-- ==== Sys2Proof/Machine/FiltRequests.lean ====
section
/-!
DEFINITION. The FILT family of requests (R570): zones, rules, banks, dry run, tracker, bypass, log.
-/
namespace Sys2Proof.Machine

/-- The shadow bank. -/
def shadowBank (s : State) : Nat := 1 - s.fw.bank

def setRule (i : Nat) (r : Rec) (s0 : State) : State :=
  let s := fwNote id s0
  { s with fw := { s.fw with rule := tset [] s.fw.rule i r, hits := tset 0 s.fw.hits i 0, shadowHits := tset 0 s.fw.shadowHits i 0, bad := s.fw.bad.filter (· ≠ i) } }

/-- A shadow write: BUSY from the arming of a swap until it is applied (R277). -/
def shadowWrite (s : State) (k : Reply) : Reply := if s.fw.swapPend then busy s else k

/-! ### Zones (R271) -/

def memberOk (w : Word) : Bool :=
  let i := bits w 28 24
  only w [(31, 17)] && (match bits w 31 29 with
    | 0 => i ≤ 30 && bits w 18 17 = 0
    | 1 => i ≤ 23 && bits w 18 17 = 0
    | 2 => i ≤ 7 && bits w 18 17 = 0
    | 3 => i ≤ 7 && bits w 18 17 = 0
    | 4 => bits w 23 19 = 0
    | _ => false)

def zoneWrite (s0 : State) (w : Word) : State :=
  let s := fwNote id s0
  let b := shadowBank s
  let k := bits w 31 29
  if k = 4 then { s with fw := { s.fw with attr := tset 0 s.fw.attr (b * 32 + bits w 28 24) (bits w 18 17) } }
  else { s with fw := { s.fw with zone := tset 0 s.fw.zone (b * 256 + k * 32 + bits w 28 24) (bits w 23 19) } }

def filtZones (q : Req) (s : State) : Reply :=
  if q.args.length = 0 || 160 < q.args.length then rangeAt 0 s
  else match q.args.findIdx? (fun w => !memberOk w) with
    | some i => rangeAt (4 + i) s
    | none => shadowWrite s (ok (q.args.foldl zoneWrite s))

def execFiltZone (t : Nat) (q : Req) (s : State) : Host.Outcome State Fault Refusal := request t 0x0501 filtZones q s

/-! ### Rules (R274 to R281) -/

/-- Whether identifier bits fit a BUS format (R279). -/
def busIdOk (fmt id : Nat) : Bool := if fmt = 1 || fmt = 3 then true else if fmt = 5 then id < 64 else id < 2048

/-- The fields of key words 2 to 11 by exact key type (R279). -/
def exactFields : Nat → List (List (Nat × Nat))
  | 0 | 1 => [[(31, 0)], [(31, 0)], [(31, 20)]]
  | 2 => [[(31, 0)], [(31, 0)], [(31, 0)], [(31, 24)]]
  | 3 => [[(31, 0)], [(31, 0)], [(31, 0)], [(31, 0)], [(31, 0)], [(31, 0)], [(31, 0)], [(31, 0)], [(31, 0)], [(31, 24)]]
  | 4 => [[(31, 0)], [(31, 0)], [(31, 20)]]
  | _ => [[(31, 23)], [(28, 0)]]

/-- The fields of key words 2 to 6 by ternary key type (R280). -/
def ternaryFields : Nat → List (List (Nat × Nat))
  | 0 => [[(31, 0)], [(31, 0)], [(31, 0)], [(31, 1)]]
  | 2 => [[(31, 0)], [(31, 0)], [(31, 0)], [(31, 6)]]
  | 3 | 6 => [[(31, 0)], [(31, 0)], [(31, 0)], [(31, 0)], [(31, 8)]]
  | 4 => [[(31, 0)], [(31, 0)], [(31, 12)]]
  | _ => [[(31, 23)], [(28, 0)]]

/-- Words from i on keep within their fields; words beyond the list are 0. -/
def withinFields (r : Rec) (i n : Nat) (f : List (List (Nat × Nat))) : Bool := (List.range n).all (fun k => only (rw r (i + k)) (f.getD k []))

/-- The same word by word, each with its message word from m on and what else it must keep. -/
def withinWords (m : Nat) (r : Rec) (i n : Nat) (f : List (List (Nat × Nat))) (more : Nat → Bool) : List (Nat × Bool) :=
  (List.range n).map (fun k => (m + k, only (rw r (i + k)) (f.getD k []) && more k))

/-- Word 0 of an entry, exact or ternary (R278, R281). -/
def ruleWord0 (r : Rec) (exact : Bool) : Bool :=
  let k := ruKtype r
  let types := if exact then k ≤ 5 else k ≠ 1 && k ≠ 7
  fld r 0 12 0 = 0 && ruAction r ≤ 4 && types && !(exact && (ruSrcAny r || ruOverride r))
    && (!ruTrack r || (ruAction r = 1 && (k = 2 || k = 3 || (!exact && k = 6))))

/-- The first message word of an exact entry at fault. -/
def exactChecks (r : Rec) : List (Nat × Bool) :=
  let bus := decide (ruKtype r = 5)
  (4, ruleWord0 r true) :: (withinWords 6 r 2 10 (exactFields (ruKtype r)) (fun k =>
    !bus || (if k = 0 then fld r 2 26 24 ≤ 5 && (!flag r 2 23 || fld r 2 26 24 ≤ 1) else k ≠ 1 || busIdOk (fld r 2 26 24) (fld r 3 28 0))))

def exactBucket (r : Rec) : Nat := crc32 ([(5, ruSrcZone r), (3, ruKtype r)] ++ (ruKey r).map (fun w => (32, w.toNat))) % 3840

/-- The ways of a bucket of the exact table. -/
def exactWays (b : Nat) : List Nat := (List.range 8).map (fun i => 8 * b + i)

/-- Whether an entry of the bucket excludes a new one (R281). -/
def exactClash (r e : Rec) : Bool :=
  e ≠ [] && ruKtype e = ruKtype r && ruKey e = ruKey r && ruSrcZone e = ruSrcZone r && ((ruInBank e 0 && ruInBank r 0) || (ruInBank e 1 && ruInBank r 1))
    && (rw e 1 &&& rw r 1) ≠ 0

/-- An exact entry is placed (R275, R281). -/
def filtExact (q : Req) (s : State) : Reply :=
  let r := q.args
  let b := exactBucket r
  need 12 q (exactChecks r) s (shadowWrite s
    (if ruInBank r s.fw.bank then conflictAt 4 s
     else match (exactWays b).find? (fun i => ruleOf s i = []) with
       | none => tableFull s
       | some i => if (exactWays b).any (fun j => exactClash r (ruleOf s j)) then conflict s else okWith [word i] (setRule i r s)))

def execFiltExactRule (t : Nat) (q : Req) (s : State) : Host.Outcome State Fault Refusal := request t 0x0502 filtExact q s

/-- A ternary entry is written (R275, R280). -/
def filtTernary (q : Req) (s : State) : Reply :=
  let i := mf q 4 14 0
  let r := q.args.drop 1
  let f := ternaryFields (ruKtype r)
  need 13 q
    ([(4, only (mw q 4) [(14, 0)] && 30720 ≤ i), (5, ruleWord0 r false)]
      ++ withinWords 7 r 2 5 f (fun k => k ≠ 0 || ruKtype r ≠ 5 || fld r 2 26 24 ≤ 5) ++ withinWords 12 r 7 5 f (fun _ => true)) s
    (shadowWrite s (if ruInBank (ruleOf s i) s.fw.bank then conflictAt 4 s
      else if ruInBank r s.fw.bank then conflictAt 5 s else ok (setRule i r s)))

def execFiltTernaryRule (t : Nat) (q : Req) (s : State) : Host.Outcome State Fault Refusal := request t 0x0503 filtTernary q s

/-- The bit of a bank in word 0 of an entry. -/
def bankBit (b : Nat) (v : Bool) (r : Rec) : Rec := r.set 0 (putBits (rw r 0) (30 - b) (30 - b) (b2n v))

/-- The shadow-bank bit of an entry is set or cleared (R275); an index that holds no entry is refused. -/
def filtMember (q : Req) (s : State) : Reply :=
  let i := mf q 4 14 0
  need 1 q [(4, only (mw q 4) [(16, 16), (14, 0)])] s (shadowWrite s
    (if ruleOf s i = [] then rangeAt 4 s
     else ok { s with fw := { (fwNote id s).fw with rule := tset [] s.fw.rule i (bankBit (shadowBank s) (bit (mw q 4) 16) (ruleOf s i)) } }))

def execFiltMembership (t : Nat) (q : Req) (s : State) : Host.Outcome State Fault Refusal := request t 0x0504 filtMember q s

/-- An entry is deleted (R275, R570). -/
def filtDelete (q : Req) (s : State) : Reply :=
  let i := mf q 4 14 0
  need 1 q [(4, only (mw q 4) [(14, 0)])] s (shadowWrite s (if ruInBank (ruleOf s i) s.fw.bank then conflictAt 4 s else ok (setRule i [] s)))

def execFiltRuleDelete (t : Nat) (q : Req) (s : State) : Host.Outcome State Fault Refusal := request t 0x0505 filtDelete q s

/-- The enforcing bank is copied into the shadow bank (R276). -/
def bankCopy (s0 : State) : State :=
  let s := fwNote id s0
  let e := s.fw.bank
  let d := shadowBank s
  let zones := (s.fw.zone.filter (fun x => x.1 / 256 ≠ d))
  let attrs := (s.fw.attr.filter (fun x => x.1 / 32 ≠ d))
  { s with fw := { s.fw with
    rule := tmap [] s.fw.rule (fun _ r => bankBit d (ruInBank r e) r)
    zone := zones.foldl (fun t x => if x.1 / 256 = e then tset 0 t (d * 256 + x.1 % 256) x.2 else t) zones
    attr := attrs.foldl (fun t x => if x.1 / 32 = e then tset 0 t (d * 32 + x.1 % 32) x.2 else t) attrs } }

def filtCopy (q : Req) (s : State) : Reply := need 0 q [] s (shadowWrite s (ok (bankCopy s)))

def execFiltBankCopy (t : Nat) (q : Req) (s : State) : Host.Outcome State Fault Refusal := request t 0x0506 filtCopy q s

/-- The swap of the banks is staged (R277). -/
def filtSwapBanks (q : Req) (s : State) : Reply := need 0 q [] s (stage .fwSwap s)

def execFiltSwap (t : Nat) (q : Req) (s : State) : Host.Outcome State Fault Refusal := request t 0x0507 filtSwapBanks q s

/-- Dry run (R293, R294). -/
def filtDry (q : Req) (s : State) : Reply :=
  let n := mf q 4 12 0
  let on := bit (mw q 4) 31
  need 1 q [(4, only (mw q 4) [(31, 31), (12, 0)] && n ≤ 4096)] s
    (ok { s with fw := { s.fw with dryRun := on, diffCapture := n, diffLeft := if on then n else s.fw.diffLeft } })

def execFiltDryRun (t : Nat) (q : Req) (s : State) : Host.Outcome State Fault Refusal := request t 0x0508 filtDry q s

/-! ### Tracker (R290, R292) -/

def filtTimeouts (q : Req) (s : State) : Reply :=
  need 2 q [(4, 1 ≤ mf q 4 31 16 && 1 ≤ mf q 4 15 0), (5, 1 ≤ mf q 5 31 16 && 1 ≤ mf q 5 15 0)] s
    (ok { s with fw := { s.fw with toNew := mf q 4 31 16, toClose := mf q 4 15 0, toUdp := mf q 5 31 16, toTcp := mf q 5 15 0 } })

def execFiltTracker (t : Nat) (q : Req) (s : State) : Host.Outcome State Fault Refusal := request t 0x0509 filtTimeouts q s

/-- Tracker entries are flushed; what the flush covers stays away in its cycle (R292, R302, R303). -/
def filtFlush (q : Req) (s0 : State) : Reply :=
  let s := fwNote (fun c => { c with flushes := mw q 4 :: c.flushes }) s0
  let keep := s.fw.tracker.filter (fun e => !flushCovers (mw q 4) e.2)
  need 1 q [(4, only (mw q 4) [(31, 20), (14, 0)] && mf q 4 31 30 ≠ 3)] s0
    (okWith [word (s.fw.tracker.length - keep.length)] (fwEvent 3 0 { s with fw := { s.fw with tracker := keep } }))

def execFiltTrackerFlush (t : Nat) (q : Req) (s : State) : Host.Outcome State Fault Refusal := request t 0x050A filtFlush q s

def filtTrackRead (q : Req) (s : State) : Reply :=
  let a := mf q 4 12 0
  let n := mf q 5 6 0
  need 2 q [(4, only (mw q 4) [(12, 0)]), (5, only (mw q 5) [(6, 0)] && 1 ≤ n && n ≤ 64)] s
    (okWith ((List.range (min n (8192 - a))).flatMap (fun i => padRec 12 (tget [] s.fw.tracker (a + i)))) s)

def execFiltTrackerRead (t : Nat) (q : Req) (s : State) : Host.Outcome State Fault Refusal := request t 0x050B filtTrackRead q s

/-! ### Bypass and log (R296, R297, R300) -/

/-- A bypass starts, or starts anew; one of the pair that has run out ends before it (R296, R303). -/
def startBypass (src dst sec : Nat) (s0 : State) : Reply :=
  let s := if bypassed s0 src dst then s0 else endBypass src dst s0
  let rest := s.fw.bypass.filter (fun b => !(b.1 = src && b.2.1 = dst))
  if 8 ≤ (rest.filter (fun b => s.time.now < b.2.2)).length then tableFull s
  else ok (fwEvent 5 0 { s with fw := { s.fw with bypass := rest ++ [(src, dst, s.time.now + sec * 1000000000)] } })

def filtBypassPair (q : Req) (s : State) : Reply :=
  let n := mf q 4 11 0
  let on := bit (mw q 4) 31
  need 1 q [(4, only (mw q 4) [(31, 21), (11, 0)] && (!on || (1 ≤ n && n ≤ 3600)))] s
    (if on then startBypass (mf q 4 30 26) (mf q 4 25 21) n s else ok (endBypass (mf q 4 30 26) (mf q 4 25 21) s))

def execFiltBypass (t : Nat) (q : Req) (s : State) : Host.Outcome State Fault Refusal := request t 0x050C filtBypassPair q s

def filtLogRate (q : Req) (s : State) : Reply :=
  let r := mf q 4 19 0
  let b := mf q 5 15 0
  need 2 q [(4, only (mw q 4) [(19, 0)] && 1 ≤ r && r ≤ 1000000), (5, only (mw q 5) [(15, 0)] && 1 ≤ b)] s
    (ok { s with fw := { s.fw with logRate := r, logBurst := b, tokens := min s.fw.tokens (b * 1000000000) } })

def execFiltLog (t : Nat) (q : Req) (s : State) : Host.Outcome State Fault Refusal := request t 0x050D filtLogRate q s

/-! ### Status (R301) -/

def filtStat (q : Req) (s : State) : Reply :=
  need 0 q [] s
    (okWith ([packW [(1, s.fw.bank), (1, b2n s.fw.dryRun), (4, (liveBypass s).length), (26, 0)], word s.fw.tracker.length]
        ++ (List.range 6).map (fun i => word (tget 0 s.fw.counts (2 + i))))
      (if q.clear then { s with fw := { s.fw with counts := recounted s 0 (fun _ => true) [] } } else s))

def execFiltStatus (t : Nat) (q : Req) (s : State) : Host.Outcome State Fault Refusal := request t 0x050E filtStat q s

def filtPairs (q : Req) (s : State) : Reply :=
  let z := mf q 4 4 0
  need 1 q [(4, only (mw q 4) [(4, 0)])] s
    (okWith ((List.range 160).map (fun i => word (tget 0 s.fw.pairs (z * 160 + i))))
      (if q.clear then { s with fw := { s.fw with pairs := recounted s 1 (fun k => k / 160 = z) (clearRange (z * 160) 160 s.fw.pairs) } } else s))

def execFiltZoneCounters (t : Nat) (q : Req) (s : State) : Host.Outcome State Fault Refusal := request t 0x050F filtPairs q s

def filtHits (q : Req) (s : State) : Reply :=
  let i := mf q 4 14 0
  need 1 q [(4, only (mw q 4) [(14, 0)])] s
    (okWith [word (tget 0 s.fw.hits i), word (tget 0 s.fw.shadowHits i)]
      (if q.clear then { s with fw := { s.fw with
          hits := recounted s 2 (· = i) (tset 0 s.fw.hits i 0), shadowHits := recounted s 3 (· = i) (tset 0 s.fw.shadowHits i 0) } } else s))

def execFiltRuleCounters (t : Nat) (q : Req) (s : State) : Host.Outcome State Fault Refusal := request t 0x0510 filtHits q s

end Sys2Proof.Machine
end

→ What the task requires:
When the line with "def memberOk (w" is reached in the data above, start copying there, and copy each line exactly until the line with "3 => i ≤ 7 && bits" has been copied; copy nothing else.

→ Final answer:
def memberOk (w : Word) : Bool :=
  let i := bits w 28 24
  only w [(31, 17)] && (match bits w 31 29 with
    | 0 => i ≤ 30 && bits w 18 17 = 0
    | 1 => i ≤ 23 && bits w 18 17 = 0
    | 2 => i ≤ 7 && bits w 18 17 = 0
    | 3 => i ≤ 7 && bits w 18 17 = 0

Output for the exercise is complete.